旱地冬小麦产量、氮肥利用率及土壤氮素平衡对降水年型与施氮量的响应

郭星宇(), 刘朋召, 王瑞, 王小利, 李军*()   

  1. 西北农林科技大学农学院, 陕西杨凌 712100
  • 收稿日期:2021-03-29 接受日期:2021-06-16 出版日期:2022-05-12 网络出版日期:2021-07-15
  • 通讯作者: 李军
  • 作者简介:E-mail: 1140652623@qq.com
  • 基金资助:
    国家科技支撑计划项目(2015BAD22B02);国家高技术研究发展计划(863计划)项目(2013AA102902);国家自然科学基金项目资助(31801300)

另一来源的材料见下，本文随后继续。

theorem State.enterLockout_evolves (reason : LockoutReason) : Evolves s (s.enterLockout reason) :=
  ((s.leaveIdle_evolves.trans (State.setSeq_evolves _ _)).trans (State.applyPending_evolves _)).trans (State.report_evolves _ _ _)

theorem State.enterTiming_evolves : Evolves s s.enterTiming :=
  (s.leaveIdle_evolves.trans (State.latch_evolves _)).trans (State.setSeq_evolves _ _)

theorem State.enterIdle_evolves : Evolves s s.enterIdle := by
  unfold State.enterIdle
  exact ((s.setSeq_evolves _).trans (State.applyPending_evolves _)).andIf fun _ =>
    (State.enterTiming_evolves _).trans (State.faultOpen_evolves _)

theorem State.enterReclaim_evolves (cause : ReclaimCause) : Evolves s (s.enterReclaim cause) := s.setSeq_evolves _

theorem State.enterTripping_evolves (kind : TripKind) (raise : Bool) : Evolves s (s.enterTripping kind raise) :=
  (s.leaveIdle_evolves.trans (State.latch_evolves _)).trans (State.setSeq_evolves _ _)

theorem State.enterClosing_evolves (kind : CloseKind) : Evolves s (s.enterClosing kind) := s.setSeq_evolves _

theorem State.initTest_evolves : Evolves s s.initTest := by
  unfold State.initTest
  refine Evolves.refl.andIf fun _ => Evolves.ite (fun _ => ?_) fun _ => Evolves.refl.andIf fun _ => ?_
  · exact (s.recordClosed_evolves _).trans (State.enterIdle_evolves _)
  · exact s.recordOpen_evolves.trans (State.enterLockout_evolves _ _)

theorem State.mechTest_evolves : Evolves s s.mechTest := by
  unfold State.mechTest
  exact Evolves.refl.andIf fun _ => s.recordOpen_evolves.trans (State.enterLockout_evolves _ _)

theorem State.mechFailure_evolves (cause : MechCause) : Evolves s (s.mechFailure cause) :=
  (((s.leaveIdle_evolves.trans (State.setSeq_evolves _ _)).trans (State.report_evolves _ _ _)).trans
    (State.faultClose_evolves _ _)).trans (State.mechTest_evolves _)

theorem State.enterDead_evolves : Evolves s s.enterDead := s.setSeq_evolves _

theorem State.openConfirm_evolves : Evolves s s.openConfirm := by
  unfold State.openConfirm
  refine Evolves.refl.andIf fun _ => s.recordOpen_evolves.trans ?_
  split
  · refine Evolves.trans ?_ (State.faultClose_evolves _ _)
    exact Evolves.ite (fun _ => State.enterLockout_evolves _ _) fun _ =>
      Evolves.ite (fun _ => State.enterDead_evolves _) fun _ => State.enterLockout_evolves _ _
  · exact State.enterLockout_evolves _ _
  · exact (State.enterLockout_evolves _ _).trans (State.faultClose_evolves _ _)
  · exact (State.enterLockout_evolves _ _).trans (State.faultClose_evolves _ _)

theorem State.closeConfirm_evolves : Evolves s s.closeConfirm := by
  unfold State.closeConfirm
  refine Evolves.refl.andIf fun _ => ?_
  cases s.seq.closeKind with
  | reclose =>
    exact ((s.recordClosed_evolves _).trans (State.enterReclaim_evolves _ _)).andIf fun _ => State.faultOpen_evolves _
  | manual => exact (s.recordClosed_evolves _).trans (State.enterIdle_evolves _)

theorem State.tripStart_evolves : Evolves s s.tripStart := by
  unfold State.tripStart; split
  · exact s.enterTripping_evolves _ _
  · exact s.enterTripping_evolves _ _
  · exact s.enterTripping_evolves _ _
  · exact s.enterTripping_evolves _ _
  · exact .refl

theorem State.externalOpen_evolves : Evolves s s.externalOpen :=
  (s.recordOpen_evolves.trans (State.enterLockout_evolves _ _)).trans (State.faultClose_evolves _ _)

theorem State.externalClose_evolves : Evolves s s.externalClose :=
  (s.recordClosed_evolves _).trans (State.enterIdle_evolves _)

/-! ## The Actuator Control -/

theorem State.pulseEnded_evolves : Evolves s s.pulseEnded := by
  unfold State.pulseEnded
  exact Evolves.refl.andIf fun _ => s.setSample_evolves _

theorem State.tripTest_evolves : Evolves s s.tripTest := by
  unfold State.tripTest
  exact Evolves.refl.andIf fun _ => (Change.relax (by constructor <;> simp)).evolves.trans (State.openConfirm_evolves _)

theorem State.startTrip_evolves (reported : Bool) (hs : s.act.latch = false ∨ s.act.heldTrip = true) (hc : s.act.close = false) :
    Evolves s (s.startTrip reported) :=
  (((Change.startTrip hs (by exact hc) (by rfl)).evolves.trans (State.setSample_evolves _ _)).andIf fun _ => State.tripStart_evolves _).trans
    (State.tripTest_evolves _)

theorem State.requestTrip_evolves : Evolves s s.requestTrip := by
  unfold State.requestTrip
  refine Evolves.ite (fun _ => s.mechFailure_evolves _) fun hl => Evolves.ite (fun _ => ?_) fun hc => Evolves.ite (fun _ => .refl) fun _ => ?_
  · exact (Change.holdTrip (Bool.eq_false_iff.2 hl)).evolves
  · exact s.startTrip_evolves _ (.inl (Bool.eq_false_iff.2 hl)) (Bool.eq_false_iff.2 hc)

theorem State.dropClose_evolves : Evolves s s.dropClose :=
  (Change.relax (by constructor <;> simp)).evolves.andIf fun _ => State.pulseEnded_evolves _

theorem State.dropTrip_evolves : Evolves s s.dropTrip :=
  (Change.relax (by constructor <;> simp)).evolves.andIf fun _ => State.pulseEnded_evolves _

theorem State.startHeld_evolves (reported : Bool) (hc : s.act.close = false) : Evolves s (s.startHeld reported) := by
  unfold State.startHeld
  exact Evolves.refl.andIf fun hh => s.startTrip_evolves _ (.inr hh) hc

theorem State.endClosePulse_evolves : Evolves s s.endClosePulse :=
  s.dropClose_evolves.trans (State.startHeld_evolves _ _ (by simp))

theorem State.closeTest_evolves : Evolves s s.closeTest := by
  unfold State.closeTest
  exact Evolves.refl.andIf fun _ => (((Change.relax (by constructor <;> simp)).evolves.trans (State.dropClose_evolves _)).trans
    (State.closeConfirm_evolves _)).trans (State.startHeld_evolves _ _ (by simp))

theorem State.confirmTest_evolves : Evolves s s.confirmTest := by
  unfold State.confirmTest; split
  · exact .refl
  · exact s.tripTest_evolves
  · exact s.closeTest_evolves

theorem State.suspendConfirm_evolves : Evolves s s.suspendConfirm := (Change.relax (by constructor <;> simp)).evolves

theorem State.resumeConfirm_evolves : Evolves s s.resumeConfirm := (Change.relax (by constructor <;> simp)).evolves

theorem State.sequenceStreamChange_evolves : Evolves s s.sequenceStreamChange :=
  s.initTest_evolves.trans (State.mechTest_evolves _)

theorem State.streamChanged_evolves : Evolves s s.streamChanged :=
  (s.sequenceStreamChange_evolves.trans (State.resumeConfirm_evolves _)).trans (State.confirmTest_evolves _)

theorem State.sequenceViewChange_evolves : Evolves s s.sequenceViewChange := by
  have hopen : ∀ c : Prop, [Decidable c] → Evolves s (if c then s.externalOpen else s) := fun _ _ =>
    Evolves.refl.andIf fun _ => s.externalOpen_evolves
  have hclose : ∀ c : Prop, [Decidable c] → Evolves s (if c then s.externalClose else s) := fun _ _ =>
    Evolves.refl.andIf fun _ => s.externalClose_evolves
  unfold State.sequenceViewChange
  cases s.seq.state with
  | init => exact s.initTest_evolves
  | idle | timing | reclaim => exact hopen _
  | lockout | dead => exact hclose _
  | mechFail => exact s.mechTest_evolves
  | tripping | closing => exact .refl

theorem State.viewChanged_evolves : Evolves s s.viewChanged :=
  s.sequenceViewChange_evolves.trans (State.confirmTest_evolves _)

Response of winter wheat yield, nitrogen use efficiency and soil nitrogen balance to rainfall types and nitrogen application rate in dryland

GUO Xing-Yu(), LIU Peng-Zhao, WANG Rui, WANG Xiao-Li, LI Jun*()   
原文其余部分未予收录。